=== Begin Enclosure ===
-- ==== Sys2Proof/Decode.lean ====
section
/-! DEFINITION. Decoding (R54 to R60, R69, R74 to R79) and, after it, the encoder. A word is a natural number whose bit 0 is bit
0 of the halfword at the lower address; fields are taken out by division, so that arithmetic decides every question about them. -/

namespace Sys2Proof

/-- The `n` bits of `w` from bit `lo` up. -/
def bitsAt (w lo n : Nat) : Nat := w / 2 ^ lo % 2 ^ n

/-- The 5-bit register field whose lowest bit is `lo`. -/
def regAt (w lo : Nat) : Reg := Fin.ofNat 32 (w / 2 ^ lo)

/-- The one-bit field at `lo`. -/
def flagAt (w lo : Nat) : Bool := w / 2 ^ lo % 2 == 1

/-- The 2-bit field whose lowest bit is `lo`. -/
def twoAt (w lo : Nat) : Fin 4 := Fin.ofNat 4 (w / 2 ^ lo)

/-- The 3-bit field whose lowest bit is `lo`. -/
def threeAt (w lo : Nat) : Fin 8 := Fin.ofNat 8 (w / 2 ^ lo)

/-- The major opcode, bits [6:1] (R56). -/
def majorOf (w : Nat) : Nat := bitsAt w 1 6

/-- Table 2.1, format R. -/
def rArgs (w : Nat) : RArgs :=
  { rd := regAt w 9, rs1 := regAt w 14, rs2 := regAt w 19, sr := flagAt w 24, h := twoAt w 29, sc := twoAt w 7 }

/-- Format R under a floating-point type. -/
def fArgs (ty : FTy) (w : Nat) : FArgs :=
  { ty := ty, rd := regAt w 9, rs1 := regAt w 14, rs2 := regAt w 19, sr := flagAt w 24, h := twoAt w 29, sc := twoAt w 7 }

/-- FCVT's fields (Table 2.6, major 0x07). -/
def cvtArgs (w : Nat) : CvtArgs :=
  { dst := twoAt w 27, src := twoAt w 25, rd := regAt w 9, rs1 := regAt w 14, rm := twoAt w 19, sat := flagAt w 21,
    sr := flagAt w 24, h := twoAt w 29, sc := twoAt w 7 }

/-- Table 2.1, format I. -/
def iArgs (w : Nat) : IArgs :=
  { rd := regAt w 9, rs1 := regAt w 14, imm := BitVec.ofNat 10 (w / 2 ^ 22), sc := twoAt w 7 }

/-- Table 2.1, formats S and B: the immediate is {[31:27], [13:9]} (R57). -/
def sArgs (w : Nat) : SArgs :=
  { rs1 := regAt w 14, rs2 := regAt w 19, imm := BitVec.ofNat 10 (bitsAt w 27 5 * 32 + bitsAt w 9 5), sc := twoAt w 7 }

/-- Table 2.1, format U. -/
def uArgs (w : Nat) : UArgs := { rd := regAt w 9, imm := BitVec.ofNat 18 (w / 2 ^ 14), sc := twoAt w 7 }

/-- Table 2.1, format J. -/
def jArgs (w : Nat) : JArgs := { off := BitVec.ofNat 23 (w / 2 ^ 9), sc := twoAt w 7 }

/-- Table 2.4. -/
def repArgs (w : Nat) : RepArgs :=
  { ostep := BitVec.ofNat 9 (w / 2 ^ 23), s2 := flagAt w 22, s1 := flagAt w 21, sd := flagAt w 20,
    count := Fin.ofNat 1024 (w / 2 ^ 10), xc := flagAt w 9, sc := twoAt w 7 }

/-- Table 2.1, format M. -/
def mArgs (w : Nat) : MArgs :=
  { rd := regAt w 9, cs := regAt w 14, xi := regAt w 19, xj := regAt w 24, h0 := flagAt w 30, sc := twoAt w 7 }

/-- Table 2.1, format A; ORD is {major - 0x14, bit 31} (R78). -/
def aArgs (w : Nat) : AArgs :=
  { rd := regAt w 9, cs := regAt w 14, rs2 := regAt w 19, scope := threeAt w 28,
    ord := Fin.ofNat 4 ((majorOf w - 0x14) * 2 + w / 2 ^ 31 % 2), sc := twoAt w 7 }

/-- Table 2.1, format V. -/
def vArgs (w : Nat) : VArgs :=
  { vd := regAt w 9, vs1 := regAt w 14, vs2 := regAt w 19, pg := threeAt w 24, f2 := twoAt w 27, h := twoAt w 29,
    sc := twoAt w 7 }

/-- Format V where f2 is the function. -/
def vfArgs (w : Nat) : VfArgs :=
  { vd := regAt w 9, vs1 := regAt w 14, vs2 := regAt w 19, pg := threeAt w 24, h := twoAt w 29, sc := twoAt w 7 }

/-- Format V where vs2 is the sub-operation. -/
def vuArgs (w : Nat) : VuArgs :=
  { vd := regAt w 9, vs1 := regAt w 14, pg := threeAt w 24, f2 := twoAt w 27, h := twoAt w 29, sc := twoAt w 7 }

/-- Format V where pg is the sub-operation. -/
def vpArgs (w : Nat) : VpArgs :=
  { vd := regAt w 9, vs1 := regAt w 14, vs2 := regAt w 19, f2 := twoAt w 27, h := twoAt w 29, sc := twoAt w 7 }

/-- Table 2.1, format E. -/
def eArgs (w : Nat) : EArgs :=
  { ca := regAt w 9, cb := regAt w 14, xc := regAt w 19, q := threeAt w 24, f2 := twoAt w 27, h := twoAt w 29,
    sc := twoAt w 7 }

/-- Format E where f2 is the function. -/
def efArgs (w : Nat) : EfArgs :=
  { ca := regAt w 9, cb := regAt w 14, xc := regAt w 19, q := threeAt w 24, h := twoAt w 29, sc := twoAt w 7 }

/-- Format E where q is the function. -/
def eqArgs (w : Nat) : EqArgs :=
  { ca := regAt w 9, cb := regAt w 14, xc := regAt w 19, f2 := twoAt w 27, h := twoAt w 29, sc := twoAt w 7 }

/-- R74: a 16-bit lane operation. -/
def c16Args (w : Nat) : C16Args :=
  { vd := regAt w 5, vs2 := regAt w 10, p1 := flagAt w 15 }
=== End Enclosure ===
Work to complete →
Look above for the line containing "def uArgs (w". Output from there through the line containing "q := threeAt w 24, f2", exactly and inclusively.

Written response →
def uArgs (w : Nat) : UArgs := { rd := regAt w 9, imm := BitVec.ofNat 18 (w / 2 ^ 14), sc := twoAt w 7 }

/-- Table 2.1, format J. -/
def jArgs (w : Nat) : JArgs := { off := BitVec.ofNat 23 (w / 2 ^ 9), sc := twoAt w 7 }

/-- Table 2.4. -/
def repArgs (w : Nat) : RepArgs :=
  { ostep := BitVec.ofNat 9 (w / 2 ^ 23), s2 := flagAt w 22, s1 := flagAt w 21, sd := flagAt w 20,
    count := Fin.ofNat 1024 (w / 2 ^ 10), xc := flagAt w 9, sc := twoAt w 7 }

/-- Table 2.1, format M. -/
def mArgs (w : Nat) : MArgs :=
  { rd := regAt w 9, cs := regAt w 14, xi := regAt w 19, xj := regAt w 24, h0 := flagAt w 30, sc := twoAt w 7 }

/-- Table 2.1, format A; ORD is {major - 0x14, bit 31} (R78). -/
def aArgs (w : Nat) : AArgs :=
  { rd := regAt w 9, cs := regAt w 14, rs2 := regAt w 19, scope := threeAt w 28,
    ord := Fin.ofNat 4 ((majorOf w - 0x14) * 2 + w / 2 ^ 31 % 2), sc := twoAt w 7 }

/-- Table 2.1, format V. -/
def vArgs (w : Nat) : VArgs :=
  { vd := regAt w 9, vs1 := regAt w 14, vs2 := regAt w 19, pg := threeAt w 24, f2 := twoAt w 27, h := twoAt w 29,
    sc := twoAt w 7 }

/-- Format V where f2 is the function. -/
def vfArgs (w : Nat) : VfArgs :=
  { vd := regAt w 9, vs1 := regAt w 14, vs2 := regAt w 19, pg := threeAt w 24, h := twoAt w 29, sc := twoAt w 7 }

/-- Format V where vs2 is the sub-operation. -/
def vuArgs (w : Nat) : VuArgs :=
  { vd := regAt w 9, vs1 := regAt w 14, pg := threeAt w 24, f2 := twoAt w 27, h := twoAt w 29, sc := twoAt w 7 }

/-- Format V where pg is the sub-operation. -/
def vpArgs (w : Nat) : VpArgs :=
  { vd := regAt w 9, vs1 := regAt w 14, vs2 := regAt w 19, f2 := twoAt w 27, h := twoAt w 29, sc := twoAt w 7 }

/-- Table 2.1, format E. -/
def eArgs (w : Nat) : EArgs :=
  { ca := regAt w 9, cb := regAt w 14, xc := regAt w 19, q := threeAt w 24, f2 := twoAt w 27, h := twoAt w 29,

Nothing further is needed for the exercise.